++++ STORED DATA ++++

/-- Firmware starts from an image: number, cause of image A, its bytes. The boot nonce is drawn (18 R536). -/
def bootStarts (f : Fuses) (c : Chip) (x : BootInput) (image a : Nat) (b : List Byte) : Chip :=
  let certs := slice x.certs 0 13280
  let boot : Boot :=
    { image := image, causeA := a, causeB := 0, status := 0, badDie := 0, hash := slice b 0x20 48,
      build := field b 8 8, secVersion := field b 0x10 4, raise := bit (field b 0x51 1) 0,
      nonce := slice (Config.randomBytes c.sec.draws) 0 32, certBad := !certsOk f c certs, certs := certs }
  { c with power := { c.power with phase := .running, boot := boot }, sec := { c.sec with draws := c.sec.draws + 1 },
           stew := (List.range 4).map (fun d => (d, { Steward.reset with
             fwPc := field b 0x1C 4, fwCode := slice b 256 (field b 0x14 4), fwData := putBytes [] 0 (slice b (256 + field b 0x14 4) (field b 0x18 4)) })) }

/-- What the boot ROM does after release (18 R525 R526): its own checksum and the fuse parity first, as the cause
codes 0 of unchecked images tell; where both fail the spec does not say which status is sent (log 28). -/
def bootRom (f : Fuses) (x : BootInput) (c : Chip) : Chip :=
  if !x.romOk ∧ !x.fusesOk then
    bootFails { c with free := c.free + 1 } (2 + Config.freeNat c.free % 2) 0 0 0
  else if !x.fusesOk then bootFails c 2 0 0 0
  else if !x.romOk then bootFails c 3 0 0 0
  else
    let a := imageCause f c x.answers x.imageA
    let b := if a = 0 then 0 else imageCause f c x.answers x.imageB
    if a ≠ 0 ∧ b ≠ 0 then bootFails c 1 a b 0
    else match x.copyBad with
      | some d => bootFails c 4 a b d.val
      | none => bootStarts f c x (if a = 0 then 0 else 1) a (if a = 0 then x.imageA else x.imageB)

/-- RESET_RELEASE: the straps are sampled and the boot ROM runs; the count starts at 0 (10 R299). -/
def fRelease (f : Fuses) (straps : Nat) (x : BootInput) (c : Chip) : Chip :=
  if c.power.phase = .held then
    let c := wiped c true .held
    bootRom f x { c with power := { c.power with straps := straps } }
  else c

/-- BOOT_FAILURE_FRAME, once every second: 500,000,000 ticks of the count, which starts at the release (18 R526,
10 R299). -/
def fBootFrame (c : Chip) : Chip :=
  if c.power.phase = .bootFailed then
    let c := { c with count := (c.count / 500000000 + 1) * 500000000 }
    let b := c.power.boot
    let bytes := leBytes 1 0xFE ++ leBytes 1 0 ++ leBytes 2 b.status ++ leBytes 1 b.causeA ++ leBytes 1 b.causeB ++
      leBytes 2 0 ++ leBytes 1 b.badDie
    emit c (.canFrame (0x580 + c.power.straps) (slice bytes 0 64))
  else c

/-! ## Self-test -/

/-- The location of a unit in a record, from its code (14 R434). -/
def unitLoc (u : Nat) : Loc :=
  match u / 4096 with
  | 1 => .tile (u % 4096)
  | 2 => .port (u % 4096)
  | 3 => .stack (u % 4096)
  | 4 => .channel (u % 4096)
  | 5 => .die (u % 4096)
  | _ => .modl

/-- The codes of n units of a kind. -/
def unitCodes (kind n : Nat) : List Nat := (List.range n).map (fun k => 4096 * kind + k)

/-- The tests in their order, each with the codes of its units (18 R528). -/
def testTable : List (Nat × List Nat) :=
  [(0x01, [0]), (0x02, [0]), (0x03, [0]), (0x10, unitCodes 5 4), (0x20, unitCodes 5 4), (0x21, unitCodes 1 192 ++ unitCodes 2 32),
   (0x22, unitCodes 1 192), (0x23, unitCodes 5 4), (0x30, unitCodes 3 8), (0x31, unitCodes 4 8), (0x40, unitCodes 2 32)]

/-- A test fails on a unit: 0001h where a primitive fails, 0003h where the derived key-agreement identifier is not the fused
one (18 R528 R531), the others as the input says. -/
def testFails (f : Fuses) (r : SelfTestInput) (test unit : Nat) : Bool :=
  let told := r.failures.any (fun x => x.1.toNat == test && x.2.toNat == unit)
  if test = 1 then !r.primitives.isEmpty || told
  else if test = 3 then recipientId f != agreeId f
  else told

/-- The failures, in the order in which the tests run and of the units in a test; what the input says of a test or a unit
that R528 does not have is nothing. -/
def testFailures (f : Fuses) (r : SelfTestInput) : List (Nat × Nat) :=
  testTable.flatMap (fun t => (t.2.filter (testFails f r t.1)).map (fun u => (t.1, u)))

/-- A test fails on a unit. -/
def failedOn (l : List (Nat × Nat)) (test unit : Nat) : Bool := l.contains (test, unit)

/-- The outcome of memory training: 4010h, 4011h, 4012h and the records of what failed or is absent (07 R193 R215). -/
def trainStack (l : List (Nat × Nat)) (c : Chip) (k : Nat) : Chip :=
  let st := if failedOn l 0x30 (0x3000 + k) then 2 else 1
  let c := setReg c (key 0x4011 (k + 1)) st
  if st = 1 then c else report c 0x0309 (.stack k) .apart [st]

/-- See `trainStack`; a fitted capacity is at most 256 GiB. -/
def trainChannel (l : List (Nat × Nat)) (dimms : List Nat) (c : Chip) (k : Nat) : Chip :=
  let cap := dimms.getD k 0
  let st := if cap = 0 then 3 else if failedOn l 0x31 (0x4000 + k) then 2 else 1
  let c := setReg (setReg c (key 0x4012 (k + 1)) st) (key 0x4010 (k + 1)) (if st = 1 then min cap 256 * 1073741824 else 0)
  if st = 1 then c else report c 0x0309 (.channel k) .apart [st]

/-- The tests run: records, the first failure in the order of R528, what fails with it, and the temperatures. -/
def runTests (f : Fuses) (r : SelfTestInput) (c : Chip) : Chip :=
  let l := testFailures f r
  let c := l.foldl (fun c x => report c 0x0B03 (unitLoc x.2) .apart [x.1]) c
  let c := (List.range 8).foldl (trainStack l) c
  let c := (List.range 8).foldl (trainChannel l r.dimms) c
  let first := (l.head?.map (·.1)).getD 0
  let p := { c.power with badPrims := r.primitives.map (·.val), rngBad := l.any (fun x => x.1 == 2), tested := true }
  let c := setReg { c with power := p } (key 0x2001 2) first
  (List.range 4).foldl (fun c d => fTemp d (r.temps.getD d 0).toNat c) c

/-- SELF_TEST, once after every reset (18 R528). -/
def fSelfTest (f : Fuses) (r : SelfTestInput) (c : Chip) : Chip := if c.power.tested then c else runTests f r c

/-- SELF_TEST_COMPLETE (18 R529). -/
def fTestDone (c : Chip) : Chip :=
  if c.power.tested ∧ reg c (key 0x2001 1) = 0 then
    setReg c (key 0x2001 1) (if reg c (key 0x2001 2) = 0 then 1 else 2)
  else c

/-! ## Burning fuses (18 R527 R539) -/

/-- SECURITY_VERSION_BURN: a burn up to the image's version begins, of the 63 fuses (18 R527). -/
def fBurn (f : Fuses) (c : Chip) : Chip :=
  let b := c.power.boot
  if reg c (key 0x2001 1) = 1 ∧ b.raise ∧ f.secMin < b.secVersion then
    { c with sec := { c.sec with burnTo := some (min 63 b.secVersion) } }
  else c

/-- A tick of a burn of the security version: one more fuse is burned or none, by a free choice, until all are (log 28). -/
def versionTick (s : State) : State :=
  match s.chip.sec.burnTo with
  | none => s
  | some v =>
    if v ≤ s.fuses.secMin then { s with chip := { s.chip with sec := { s.chip.sec with burnTo := none } } }
    else
      let x := freeNumber s.chip
      { s with chip := x.1, fuses := { s.fuses with secMin := s.fuses.secMin + x.2 % 2 } }

/-- Ticks of the 200 ms that a claim's burn takes at most (18 R539). -/
def claimTicks : Nat := 100000000

/-- Some of the identifier's fuses are burned, whichever; none is ever unburned. -/
def someBurned (have_ want pick : List Byte) : List Byte :=
  (List.range 32).map (fun i => have_.getD i 0 ||| (want.getD i 0 &&& pick.getD i 0))

/-- A tick of a claim's burn: by a free choice nothing burns, some fuses of the identifier do, all of them do, or, where all
of them are, the valid fuse; after 200 ms the burn is over, and then its claim is answered (18 R539, log 28). -/
def claimTick (answer : Chip → Chip) (s : State) : State :=
  match s.chip.sec.claim with
  | none => s
  | some k =>
    let x := freeNumber s.chip
    let root := fun (b : List Byte) (c : Chip) => { s with chip := c, fuses := { s.fuses with ownerRoot := b } }
    let ended := { s with chip := answer { x.1 with sec := { x.1.sec with claim := none } },
                          fuses := { s.fuses with ownerRoot := k.root, ownerValid := true } }
    if k.since + claimTicks ≤ s.chip.count then ended
    else match x.2 % 4 with
      | 0 => { s with chip := x.1 }
      | 1 =>
        let r := freeBytes x.1 32
        root (someBurned s.fuses.ownerRoot k.root r.2) r.1
      | 2 => root k.root x.1
      | _ => if s.fuses.ownerRoot = k.root then ended else { s with chip := x.1 }

/-! ## The meanings -/

/-- THERMAL_WARNING. -/
def execThermalWarning (die : Fin 4) (t : BitVec 32) (s : State) : Host.Outcome State Fault Refusal :=
  onChip s (fTemp die.val t.toNat)

/-- THERMAL_TRIP. -/
def execThermalTrip (die : Fin 4) (t : BitVec 32) (s : State) : Host.Outcome State Fault Refusal :=
  onChip s (fTemp die.val t.toNat)

/-- TEMPERATURE_FALL. -/
def execTemperatureFall (die : Fin 4) (t : BitVec 32) (s : State) : Host.Outcome State Fault Refusal :=
  onChip s (fTemp die.val t.toNat)

/-- POWER_GOOD_RISE. -/
def execPowerGoodRise (s : State) : Host.Outcome State Fault Refusal := onChip s fPowerRise

/-- POWER_GOOD_FALL. -/
def execPowerGoodFall (s : State) : Host.Outcome State Fault Refusal := onChip s fPowerFall

/-- RESET_ASSERT for ns nanoseconds: 10 µs or longer is a module reset, less than 1 µs is ignored; the response
between is not specified (18 R521), and the step stops there. -/
def execResetAssert (ns : Nat) (s : State) : Host.Outcome State Fault Refusal :=
  if 10000 ≤ ns then onChip s fReset else if ns < 1000 then .next s else .refused .resetPulse

/-- RESET_RELEASE. -/
def execResetRelease (straps : BitVec 4) (b : BootInput) (s : State) : Host.Outcome State Fault Refusal :=
  onChip s (fRelease s.fuses straps.toNat b)

/-- The boot flash active output: high from the release of reset until 2001h:01 leaves 0 or the boot fails (19 R556). -/
def flashActive (c : Chip) : Bool := c.power.phase == .running && reg c (key 0x2001 1) == 0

++++

**DIRECTIONS FOR THIS TASK:** Using the entries above, give back exactly the line containing "4 => .channel (u % 4096)", the line containing "let cap := dimms.getD k 0", and every line between them, and nothing else.

**RESULT OF THE EXERCISE:**
  | 4 => .channel (u % 4096)
  | 5 => .die (u % 4096)
  | _ => .modl

/-- The codes of n units of a kind. -/
def unitCodes (kind n : Nat) : List Nat := (List.range n).map (fun k => 4096 * kind + k)

/-- The tests in their order, each with the codes of its units (18 R528). -/
def testTable : List (Nat × List Nat) :=
  [(0x01, [0]), (0x02, [0]), (0x03, [0]), (0x10, unitCodes 5 4), (0x20, unitCodes 5 4), (0x21, unitCodes 1 192 ++ unitCodes 2 32),
   (0x22, unitCodes 1 192), (0x23, unitCodes 5 4), (0x30, unitCodes 3 8), (0x31, unitCodes 4 8), (0x40, unitCodes 2 32)]

/-- A test fails on a unit: 0001h where a primitive fails, 0003h where the derived key-agreement identifier is not the fused
one (18 R528 R531), the others as the input says. -/
def testFails (f : Fuses) (r : SelfTestInput) (test unit : Nat) : Bool :=
  let told := r.failures.any (fun x => x.1.toNat == test && x.2.toNat == unit)
  if test = 1 then !r.primitives.isEmpty || told
  else if test = 3 then recipientId f != agreeId f
  else told

/-- The failures, in the order in which the tests run and of the units in a test; what the input says of a test or a unit
that R528 does not have is nothing. -/
def testFailures (f : Fuses) (r : SelfTestInput) : List (Nat × Nat) :=
  testTable.flatMap (fun t => (t.2.filter (testFails f r t.1)).map (fun u => (t.1, u)))

/-- A test fails on a unit. -/
def failedOn (l : List (Nat × Nat)) (test unit : Nat) : Bool := l.contains (test, unit)

/-- The outcome of memory training: 4010h, 4011h, 4012h and the records of what failed or is absent (07 R193 R215). -/
def trainStack (l : List (Nat × Nat)) (c : Chip) (k : Nat) : Chip :=
  let st := if failedOn l 0x30 (0x3000 + k) then 2 else 1
  let c := setReg c (key 0x4011 (k + 1)) st
  if st = 1 then c else report c 0x0309 (.stack k) .apart [st]

/-- See `trainStack`; a fitted capacity is at most 256 GiB. -/
def trainChannel (l : List (Nat × Nat)) (dimms : List Nat) (c : Chip) (k : Nat) : Chip :=
  let cap := dimms.getD k 0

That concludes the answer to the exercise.